The parent company of the formerly Australian shopping center brand Westfield announced a year ago that it wanted to divest itself of its US mall properties. And following the Nordstrom closure announcement, they are walking away from their Market Street mall in SF and surrendering it to the lender.
The Chronicle reported Monday that the Westfield Corporation and its partner, Brookfield Properties, have stopped making payments on a $558 million loan and are in the process of transferring ownership to an eventual receiver. While this could be a negotiating tactic with the lender — which one expert surmised could be the case with a similar public announcement by the owner of the Union Square Hilton and Parc 55 hotels — Westfield has already in recent years walked away from several of its US properties, including four malls in Florida.
And in April 2022, the Wall Street Journal reported that Westfield parent company Unibail-Rodamco-Westfield had near-term plans to back out of the US market altogether and focus solely on the EU. Chief Executive Jean-Marie Tritant told investors at the time that the plan was to sell off most of its US real estate by the end of 2023.

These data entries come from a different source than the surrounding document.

-- ==== Sys2Proof/Machine/Configured.lean ====
section
/-! DEFINITION. The machine under any configuration `CFG` (00_scope.md R5): its base cycle counts, its split of the
undocumented slots and its list of NOP bytes with the signal. With the default `cfg` it is `exec` and `step`
(`exec_eq_execIn`, `step_eq_stepIn` in Laws/Exec.lean). -/

namespace Sys2Proof.Machine

/-- The operation an `Op` names. Only NOP looks at the configuration (45_stack_flags_system.md R243). -/
def opRun (c : Config) : Op → Mode → State → State × Bool
  | .LDA => opLDA
  | .LDX => opLDX
  | .LDY => opLDY
  | .STA => opSTA
  | .STX => opSTX
  | .STY => opSTY
  | .TAX => opTAX
  | .TAY => opTAY
  | .TXA => opTXA
  | .TYA => opTYA
  | .TSX => opTSX
  | .TXS => opTXS
  | .AND => opAND
  | .ORA => opORA
  | .EOR => opEOR
  | .BIT => opBIT
  | .ADC => opADC
  | .SBC => opSBC
  | .CMP => opCMP
  | .CPX => opCPX
  | .CPY => opCPY
  | .ASL => opASL
  | .LSR => opLSR
  | .ROL => opROL
  | .ROR => opROR
  | .INC => opINC
  | .DEC => opDEC
  | .INX => opINX
  | .INY => opINY
  | .DEX => opDEX
  | .DEY => opDEY
  | .BCC => opBCC
  | .BCS => opBCS
  | .BEQ => opBEQ
  | .BNE => opBNE
  | .BMI => opBMI
  | .BPL => opBPL
  | .BVC => opBVC
  | .BVS => opBVS
  | .JMP => opJMP
  | .JSR => opJSR
  | .RTS => opRTS
  | .PHA => opPHA
  | .PHP => opPHP
  | .PLA => opPLA
  | .PLP => opPLP
  | .CLC => opCLC
  | .CLD => opCLD
  | .CLI => opCLI
  | .CLV => opCLV
  | .SEC => opSEC
  | .SED => opSED
  | .SEI => opSEI
  | .BRK => opBRK
  | .RTI => opRTI
  | .NOP => opNOP c
  | .XXX => opXXX

/-- The meaning of an instruction under a configuration: its operation in its mode (40_step_and_addressing.md R120). -/
def execIn (c : Config) (i : Instr) (s : State) : Outcome :=
  runInstr c i.opcode i.mode (opRun c (i.opUnder c)) s

/-- One `Clock` event under a configuration. -/
def stepIn (c : Config) (s : State) : Outcome := clockEvent (execIn c) s

end Sys2Proof.Machine
end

But, much like Nordstrom, the Hilton owner, and Whole Foods in recent months, the company points to downtown San Francisco's specific problems and not the retail climate overall.
In a statement Monday, the company said, "For more than 20 years, Westfield has proudly and successfully operated San Francisco Centre, investing significantly over that time in the vitality of the property. Given the challenging operating conditions in downtown San Francisco, which have led to declines in sales, occupancy and foot traffic, we have made the difficult decision to begin the process to transfer management of the shopping center to our lender to allow them to appoint a receiver to operate the property going forward."
The Chronicle notes that, according to Westfield, gross sales at the Market Street mall were down by a third in 2022 as compared to 2019. And after the departure of Nordstrom, the property will be just 55% leased — compared to the average for its malls, which is 93%.
The other anchor tenant in the mall, Bloomingdale's, is reportedly tied in to a long-term lease that doesn't expire until 2046. But, as the SF Business Times reported, two large tenants, the Century Cinema and H&M, both have leases expiring in the next six months.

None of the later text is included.